Are there oaks nearby? How long has it been since you really appreciated acorns, that currency of childhood imagination? How long since you stuffed your pockets with them, or just held them in your hand and marveled at their shiny roundness? Maybe now would be a good time to re-experience that delight.

These are just a few ideas to get you started and, if you enjoy the discovery, you have a lifetime before you to pay attention and grow in familiarity and wonder at the world in which you live. And as you notice, greet the creatures, greet even the plants, with whom you come in contact. Greet them as fellow inhabitants of this space we share, greet them respectfully, kindly, lovingly.

As written by Maltbie Babcock, a 19th century Presbyterian minister who loved God and the land, an obscure verse in the hymn, This is My Father’s World, reads “For dear to God is the earth Christ trod. No place is but holy ground.” Take some time getting to know this “holy ground” a little better. You will be richly rewarded, indeed. 


Wednesday, October 26, 2016

Fleeting Riches


You need to be in place early if you want to know them in the fall, for after their initial
just-past-dawn sighs, they slip back into obscurity.
Brown thrashers are shy and hidden hunters, lurking furtively in the underbrush and rummaging in fallen leaves in search of prey.
They and the eastern towhees are the first morning voices this time of year and I am surrounded by “chucks” and “to-whees” as they awaken in the rose and bittersweet tangles at the edge of the woodlands.

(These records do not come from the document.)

-- ==== Sys2Proof/Safety.lean ====
section
/-! DEFINITION. What claims take as a safe run: the model fault as a stop, "no fault and ILLEGAL = 0", the machine's
invariant, and when two states differ only in what the spec leaves unspecified (60_exceptions.md R136). -/

namespace Sys2Proof.Machine

/-- R136's premise for a claim about a program: "no fault and ILLEGAL = 0". -/
def State.clean (s : State) : Prop := s.raised = none ∧ s.status.illegal = false

/-- The step in which a model fault stops the machine: a state with a fault raised is never final (R136;
95_test_vectors.md V-M). -/
def strictStep (s : State) : Host.Outcome State Fault Refusal :=
  match s.raised with
  | some f => .fault f
  | none =>
    match step s with
    | .next t =>
      match t.raised with
      | some f => .fault f
      | none => .next t
    | .fault f => .fault f
    | .refused r => .refused r

/-- All 25 lanes are defined: the boot requirement is met (70_reset_and_hazards.md R153). -/
def State.booted (s : State) : Prop := ∀ i : LaneIdx, s.isDefined i = true

/-- An error response carries no data (30_encoding.md R66). -/
def Response.legal (r : Response) : Bool := r.err == 0 || r.data == 0

/-- The response in the response register, if any, is legal, and an error in it has set `ILLEGAL` (R66,
60_exceptions.md R131). -/
def Ctl.legal (c : Ctl) (st : Status) : Bool :=
  match c with
  | .idle => true
  | .exec _ => true
  | .resp r => r.legal && (r.err == 0 || st.illegal)

/-- The invariant: STATUS has a legal value (10_state.md R26), and every response, held or taken, is legal. -/
def State.inv (s : State) : Prop :=
  s.status.legal = true ∧ s.ctl.legal s.status = true ∧ ∀ r ∈ s.delivered, r.legal = true

/-- Two states that differ at most in the contents of undefined lanes, which the spec leaves unspecified
(10_state.md R22). -/
def State.agree (s t : State) : Prop :=
  s.defined = t.defined ∧ s.ctl = t.ctl ∧ s.status = t.status ∧ s.raised = t.raised ∧ s.nextFree = t.nextFree ∧
    s.inputs = t.inputs ∧ s.held = t.held ∧ s.delivered = t.delivered ∧
    ∀ i : LaneIdx, s.isDefined i = true → s.lane i = t.lane i

end Sys2Proof.Machine
end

A ways off, towards the river, bald eagles chortle from above and
wood ducks squeak from below, bookends on the marsh’s vertical space.
Near at hand, cardinals “chink” in the thickets and the white-throats, so exuberant at the newness of day, seem unable to contain their sweet song.
“Why?” I wonder, smiling at their lyrics. “O, Canada, Canada, Canada.”
(Or is it “Sam Peabody, Peabody, Peabody?”)

Autumn’s offerings are still obscured by the dimness, as the crows stealthily fly in from their night-time roost across the river. There will be time for bravado when the sun is fully up.
Birds, no more than silent shadows against a lightening sky begin to fly about, and near at hand, a hermit thrush softly announces his recent arrival.
“Welcome!” I whisper, wishing him rest and abundance during his winter residency.

Gradations-of-grey landscape gradually takes on color as the chorus crescendos
briefly, before dying away as abruptly as it began.
A pale crescent moon hangs in the morning sky, a shade somewhere between white and a soft yellow. What do you call that color – lighter than the blond clumps of Indiangrass and warmer than the cup-shaped spider webs, woven into the tips of the dried meadow stalks?
Even as I wonder, it becomes more faint.

Sweet gums stand in clusters, reminiscent of mottled pyramids in the neglected field, a mosaic of reds, yellows, oranges and purples.
The rough and grass-leaved goldenrods are browning, flowers finished and seed heads ripening, color that gardeners might think of as senescence but is, in fact, the promise of plenty.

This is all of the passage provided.